++++ EXERCISE INPUT ++++

-- ==== Sys2Proof/Laws/Interval.lean ====
section
/-! SUPPORT. What the rest of a control interval leaves of the axis work: the loads' handing over and the stow unit's tests keep both profiles, phases, duties and readings (R9 to R15, R53 to R56). -/

namespace Sys2Proof.Machine

variable {e : Env} {k : Core}

/-- An axis record but for its state, its target and its timers: what the profile and the position loop write of it. -/
def profileOf (r : AxisRec) : AxisRec :=
  { r with
    state := .braked, engaging := false, target := .none, brakeTimer := none, brakeSeen := false, idleTimer := none,
    answered := none }

theorem profileOf_motion (r : AxisRec) : profileOf (motion r) = profileOf r := rfl

/-- The fields that an equal profile gives. -/
theorem profileOf_fields {r n : AxisRec} (h : profileOf r = profileOf n) :
    r.x = n.x ∧ r.v = n.v ∧ r.carry = n.carry ∧ r.lastDemand = n.lastDemand ∧ r.phase = n.phase ∧ r.load = n.load
      ∧ r.duty = n.duty ∧ r.followTimer = n.followTimer ∧ r.reading = n.reading := by
  simp only [profileOf, AxisRec.mk.injEq] at h
  simp [h]

/-- What leaves an axis's motion alone leaves its profile alone. -/
theorem profile_of_motion {k' : Core} (i : Axis) (h : motion (getAxis k' i) = motion (getAxis k i)) :
    profileOf (getAxis k' i) = profileOf (getAxis k i) := by
  rw [← profileOf_motion, h, profileOf_motion]

theorem Same.profile {k0 : Core} (h : Same true k0 k) (i : Axis) :
    profileOf (getAxis k i) = profileOf (getAxis k0 i) := profile_of_motion i (h.axis i)

theorem endRange_axis (i j : Axis) (k : Core) : getAxis (endRange i k) j = getAxis k j := by
  cases i
  · simp [endRange, getAxis]
  · rfl

theorem enterStopping_profile (i j : Axis) (k : Core) :
    profileOf (getAxis (enterStopping i k) j) = profileOf (getAxis k j) := by
  unfold enterStopping
  simp only []
  split
  · rw [endRange_axis]
    cases i <;> cases j <;> rfl
  · rfl

theorem settlePinFeedback_profile (i : Axis) (k : Core) :
    profileOf (getAxis (settlePinFeedback e k) i) = profileOf (getAxis k i) := by
  unfold settlePinFeedback
  split
  · simp [getAxis]
  · rfl

theorem pinFault_profile (i : Axis) (k : Core) : profileOf (getAxis (pinFault e k) i) = profileOf (getAxis k i) :=
  (settlePinFeedback_profile i _).trans
    ((((Same.refl _).setStow .failed).profile i).trans (profile_of_motion i (raiseCond_motion _ k i)))

theorem enterStowed_profile (i : Axis) (k : Core) : profileOf (getAxis (enterStowed k) i) = profileOf (getAxis k i) :=
  ((enterStopping_profile .el i _).trans (enterStopping_profile .az i _)).trans (((Same.refl k).setStow _).profile i)

theorem pinTests_profile (i : Axis) (k : Core) : profileOf (getAxis (pinTests e k) i) = profileOf (getAxis k i) := by
  unfold pinTests
  split
  · split
    · split
      · exact enterStowed_profile i k
      · exact pinFault_profile i k
    · rfl
  · split
    · exact ((Same.refl k).setStow _).profile i
    · split
      · rfl
      · exact pinFault_profile i k
  · split
    · split
      · exact pinFault_profile i k
      · exact ((Same.refl k).setStow _).profile i
    · rfl
  · rfl

/-- The stow unit's tests of a control interval keep both axes' profiles. -/
theorem stowTests_profile (i : Axis) (k : Core) : profileOf (getAxis (stowTests e k) i) = profileOf (getAxis k i) := by
  unfold stowTests
  simp only []
  split
  · exact (((Same.refl _).arrivalTest.driveInTest).profile i).trans
      ((pinTests_profile i _).trans (settlePinFeedback_profile i k))
  · exact settlePinFeedback_profile i k

/-- The handing over of the loads, the claim's end and the computation keep both axes' motion. -/
theorem takeLoads_motion (b : Bool) (i : Axis) (k : Core) : motion (getAxis (takeLoads e b k) i) = motion (getAxis k i) := by
  have h := Same.fee (m := true) (handLoads k) (Same.refl k)
  unfold takeLoads
  simp only []
  split
  · exact (Same.dropClaim h).axis i
  · split
    · exact h.axis i
    · exact (Same.compute h).axis i

theorem countOnSource_axis (i : Axis) (k : Core) : getAxis (countOnSource e k) i = getAxis k i := by
  unfold countOnSource
  cases i <;> split <;> rfl

/-- A control interval's work leaves both profiles as its axis work has made them. -/
theorem intervalWork_profile (x : Samples) (s : State) (i : Axis) :
    let read := readEncoders x (sampleAll x s)
    profileOf (getAxis (intervalWork x s).core i) = profileOf (getAxis (computeAxes read.env read.core) i) :=
  ((stowTests_profile i _).trans (congrArg profileOf (countOnSource_axis i _))).trans
    (profile_of_motion i (takeLoads_motion _ i _))

end Sys2Proof.Machine
end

++++

• _TASK TO CARRY OUT_:
Each line of the data that contains "trans" belongs in the answer.

• _COMPLETED TASK_:
  (settlePinFeedback_profile i _).trans
    ((((Same.refl _).setStow .failed).profile i).trans (profile_of_motion i (raiseCond_motion _ k i)))
  ((enterStopping_profile .el i _).trans (enterStopping_profile .az i _)).trans (((Same.refl k).setStow _).profile i)
  · exact (((Same.refl _).arrivalTest.driveInTest).profile i).trans
      ((pinTests_profile i _).trans (settlePinFeedback_profile i k))
  ((stowTests_profile i _).trans (congrArg profileOf (countOnSource_axis i _))).trans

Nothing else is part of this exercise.